No such issues when I wear my 5.10's.


----------



## Alf-NH (Mar 9, 2018)

Five ten shoes changed the way I ride. There's no going back for me now. The stiffness and grip are unreal!


----------



## vanderzee (Mar 18, 2021)

MTB shoes, even for platform pedals without the cleats/clips?


----------



## slimat99 (May 21, 2008)

It's personal preference but things like arch support, heel cup, toe protection, midsole pedal platform, and of course sticky rubber make a dedicated flat shoe will worth the extra money. Prices are getting crazy though. I want the new 2fo which msrp at 160! When I started riding flats impacts sold for 90 bucks. Inflation does not account for the price increase, nor does materials used. In fact we get thinner sticky rubber soles these days that chunks out faster. More money, shorter life span, progress!

You can find a dedicated shoe that isn't popular greatly discounted. As long as it doesn't say 5.10 you've got a good chance of scoring a deal especially on a recently discontinued model. Even the crappiest sticky rubber flat shoe will grip better than a skate shoe. The market is flooded with flat shoes, many of which don't sell well. There are some great deals out there for someone that isn't stuck on brand or shoe model.


----------



## Harold (Dec 23, 2003)

vanderzee said:


> MTB shoes, even for platform pedals without the cleats/clips?


yes, there are purpose-built MTB shoes for platform pedals


----------



## Big Fil (Nov 5, 2014)

I rode vans when I first started riding MTB. Buy some MTB specific shoes and your shins will thank you for for them. There is a night and day difference in the amount of grip you get as well as added sole stiffness.


----------



## natas1321 (Nov 4, 2017)

I have ridden vans on occasion but don't really care for it, and $100-150 for a good pair of mtb shoes is not bad in my opinion. 

Sent from my moto g(7) supra using Tapatalk


----------



## scoon (Aug 26, 2005)

A couple of posters have said that wear what is comfy for you. If you are asking, I'd be willing to bet you might be thinking about trying out a mtb specific shoe. I say go for it and then decide.
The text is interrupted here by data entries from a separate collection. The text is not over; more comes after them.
-- ==== Sys2Proof/Laws/Memory.lean ====
section
/-! SUPPORT. The wavetable's laws: a read after a write, the canonical form, and the range of its indices (R50, R100, R101). -/

namespace Sys2Proof.Machine

/-- Below every listed index a table reads as zero. -/
theorem tableGet_of_lt (t : Table) (a : Nat) (h : ∀ c ∈ t, a < c.1) : tableGet t a = 0#32 := by
  induction t with
  | nil => rfl
  | cons c t ih =>
    obtain ⟨b, u⟩ := c
    have hb : a < b := h (b, u) (by simp)
    simp only [tableGet, if_neg (Nat.ne_of_lt hb)]
    exact ih fun c hc => h c (List.mem_cons_of_mem _ hc)

/-- A read of the written index gives the value written (R100, R101). -/
theorem tableGet_tableSet_same (t : Table) (a : Nat) (v : BitVec 32) (h : Table.wf t) :
    tableGet (tableSet t a v) a = v := by
  induction t with
  | nil => by_cases hv : v = 0#32 <;> simp [tableSet, tableGet, hv]
  | cons c t ih =>
    obtain ⟨b, u⟩ := c
    obtain ⟨hs, hz⟩ := h
    rw [List.pairwise_cons] at hs
    simp only [tableSet]
    split
    · rename_i hab
      split
      · rename_i hv
        rw [hv]
        refine tableGet_of_lt _ _ fun c hc => ?_
        rcases List.mem_cons.mp hc with rfl | hc
        · exact hab
        · exact Nat.lt_trans hab (hs.1 c hc)
      · simp [tableGet]
    · split
      · rename_i hab
        split
        · rename_i hv
          subst hab hv
          exact tableGet_of_lt _ _ fun c hc => hs.1 c hc
        · simp [tableGet]
      · rename_i hab
        simp only [tableGet, if_neg hab]
        exact ih ⟨hs.2, fun c hc => hz c (List.mem_cons_of_mem _ hc)⟩

/-- A write leaves every other index alone (R101). -/
theorem tableGet_tableSet_other (t : Table) (a b : Nat) (v : BitVec 32) (hab : b ≠ a) :
    tableGet (tableSet t a v) b = tableGet t b := by
  induction t with
  | nil => by_cases hv : v = 0#32 <;> simp [tableSet, tableGet, hv, hab]
  | cons c t ih =>
    obtain ⟨c, u⟩ := c
    simp only [tableSet]
    split
    · split <;> simp [tableGet, hab]
    · split
      · rename_i h
        subst h
        split <;> simp [tableGet, hab]
      · simp only [tableGet, ih]

/-- What a written table lists: the index written, or an index it listed before. -/
theorem mem_tableSet (t : Table) (a : Nat) (v : BitVec 32) (c : Nat × BitVec 32) (h : c ∈ tableSet t a v) :
    (c = (a, v) ∧ v ≠ 0#32) ∨ c ∈ t := by
  induction t with
  | nil =>
    by_cases hv : v = 0#32 <;> simp [tableSet, hv] at h
    exact .inl ⟨h, hv⟩
  | cons d t ih =>
    obtain ⟨b, u⟩ := d
    simp only [tableSet] at h
    split at h
    · split at h
      · exact .inr h
      · rename_i hv
        rcases List.mem_cons.mp h with rfl | h
        · exact .inl ⟨rfl, hv⟩
        · exact .inr h
    · split at h
      · split at h
        · exact .inr (List.mem_cons_of_mem _ h)
        · rename_i hv
          rcases List.mem_cons.mp h with rfl | h
          · exact .inl ⟨rfl, hv⟩
          · exact .inr (List.mem_cons_of_mem _ h)
      · rcases List.mem_cons.mp h with rfl | h
        · exact .inr (by simp)
        · exact (ih h).imp_right (List.mem_cons_of_mem _)

/-- A write keeps the canonical form. -/
theorem tableSet_wf (t : Table) (a : Nat) (v : BitVec 32) (h : Table.wf t) : Table.wf (tableSet t a v) := by
  obtain ⟨hs, hz⟩ := h
  refine ⟨?_, fun c hc => ?_⟩
  · induction t with
    | nil => by_cases hv : v = 0#32 <;> simp [tableSet, hv]
    | cons d t ih =>
      obtain ⟨b, u⟩ := d
      have hs' := List.pairwise_cons.mp hs
      simp only [tableSet]
      split
      · rename_i hab
        split
        · exact hs
        · refine List.pairwise_cons.mpr ⟨fun c hc => ?_, hs⟩
          rcases List.mem_cons.mp hc with rfl | hc
          · exact hab
          · exact Nat.lt_trans hab (hs'.1 c hc)
      · split
        · rename_i hab
          subst hab
          split
          · exact hs'.2
          · exact List.pairwise_cons.mpr ⟨hs'.1, hs'.2⟩
        · rename_i hlt hne
          refine List.pairwise_cons.mpr ⟨fun c hc => ?_, ih hs'.2 fun c hc => hz c (List.mem_cons_of_mem _ hc)⟩
          rcases mem_tableSet _ _ _ _ hc with ⟨rfl, -⟩ | hc
          · show b < a
            omega
          · exact hs'.1 c hc
  · rcases mem_tableSet _ _ _ _ hc with ⟨rfl, hv⟩ | hc
    · exact hv
    · exact hz c hc

/-- Every memory operation keeps the canonical form: a write, and the reallocation. -/
theorem memWrite_wf (i : Int) (v : F32) (s : State) (h : Table.wf s.table) : Table.wf (memWrite i v s).table :=
  tableSet_wf _ _ _ h

theorem reallocate_wf (a : U32) (s : State) : Table.wf (reallocate a s).table := by simp [Table.wf]

/-- MemRead after MemWrite of an index with the same masked value (R100). -/
theorem memRead_memWrite_same (i j : Int) (v : F32) (s : State) (h : Table.wf s.table)
    (hij : maskIndex j s = maskIndex i s) : memRead j (memWrite i v s) = v := by
  have hm : maskIndex j (memWrite i v s) = maskIndex i s := (maskIndex_of_size j s _ rfl).trans hij
  simp only [memRead, hm, memWrite_table, tableGet_tableSet_same _ _ _ h]

/-- MemWrite leaves every word of another masked index alone (R101). -/
theorem memRead_memWrite_other (i j : Int) (v : F32) (s : State) (hij : maskIndex j s ≠ maskIndex i s) :
    memRead j (memWrite i v s) = memRead j s := by
  have hm : maskIndex j (memWrite i v s) = maskIndex j s := maskIndex_of_size j s _ rfl
  simp only [memRead, hm, memWrite_table, tableGet_tableSet_other _ _ _ _ hij]

/-- MemRead reads TABLE and SIZE, nothing else. -/
theorem memRead_congr (i : Int) (s t : State) (hs : t.size = s.size) (ht : t.table = s.table) :
    memRead i t = memRead i s := by
  simp only [memRead, maskIndex_of_size i s t hs, ht]

/-- A masked index lies below a power-of-two SIZE (R50), and is the index's residue (R8). -/
theorem maskIndex_eq (i : Int) (s : State) (k : Nat) (hk : s.size.toNat = 2 ^ k) :
    (maskIndex i s : Int) = i % (s.size.toNat : Int) := by
  have hlt := s.size.isLt
  have hk32 : k < 32 := by
    by_contra h
    have : 2 ^ 32 ≤ 2 ^ k := Nat.pow_le_pow_right (by norm_num) (by omega)
    omega
  have hm : s.mask.toNat = 2 ^ k - 1 := by
    have : 1 ≤ 2 ^ k := Nat.one_le_two_pow
    simp only [State.mask, BitVec.toNat_sub, BitVec.toNat_ofNat, hk]
    rw [hk] at hlt
    omega
  have h2 : (BitVec.ofInt 32 i &&& s.mask).toNat = (BitVec.ofInt 32 i).toNat % 2 ^ k := by
    rw [BitVec.toNat_and, hm, Nat.and_two_pow_sub_one_eq_mod]
  have hd : ((2 ^ k : Nat) : Int) ∣ ((2 ^ 32 : Nat) : Int) := by
    exact_mod_cast Nat.pow_dvd_pow 2 (by omega : k ≤ 32)
  rw [maskIndex, h2, hk, BitVec.toNat_ofInt]
  rw [Int.natCast_mod, Int.toNat_of_nonneg (Int.emod_nonneg _ (by norm_num))]
  exact Int.emod_emod_of_dvd _ hd

theorem maskIndex_lt (i : Int) (s : State) (k : Nat) (hk : s.size.toNat = 2 ^ k) :
    maskIndex i s < s.size.toNat := by
  have h := maskIndex_eq i s k hk
  have hp : (0 : Int) < s.size.toNat := by rw [hk]; exact_mod_cast Nat.two_pow_pos k
  have := Int.emod_lt_of_pos i hp
  omega

end Sys2Proof.Machine
end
That being said, I ride vans here on the east coast where there is a great amount of chunk.


----------



## Shark (Feb 4, 2006)

I've tried vans and DC, don't seem to perform as well as 5.10 freeriders.

Sometimes you can find last year's model on clearance.

Sent from my SM-G960U using Tapatalk


----------



## Reptiles&Dinosaurs (Feb 24, 2021)

I rode vans when I first started riding MTB. Buy some MTB specific shoes and your shins will thank you for for them. There is a night and day difference in the amount of grip you get as well as added sole stiffness.
[/QUOTE]
Been nursing my shins since my last ride a few days ago...sounds like good advice.


----------



## Reptiles&Dinosaurs (Feb 24, 2021)

Thanks for all the great advice guys!


----------



## eatdrinkride (Jun 15, 2005)

vanderzee said:


> MTB shoes, even for platform pedals without the cleats/clips?


Approach shoes just for walking a long incline?
Trail running shoes just for running off-road?
Shoes just for running on pavement only?

Pure sillyness.

Sent from my moto g(7) power using Tapatalk


----------



## offroadcmpr (Apr 21, 2012)

I usually ride clipless, but I have a pair of flats and a pair of Vans I will sometimes use. The Vans are fine on easier and shorter rides. But after around a hour of wearing Vans on a normal ride my feet start to hurt. They are just too flexible and the platform pedal isn't large enough. Maybe if I had smaller feet or spent more time standing around it wouldn't be as big of a problem. The grip is definitely better than running or hiking shoes. So if that's all you have then give them a try. But I imagine the MTB specific shoes would be better.


----------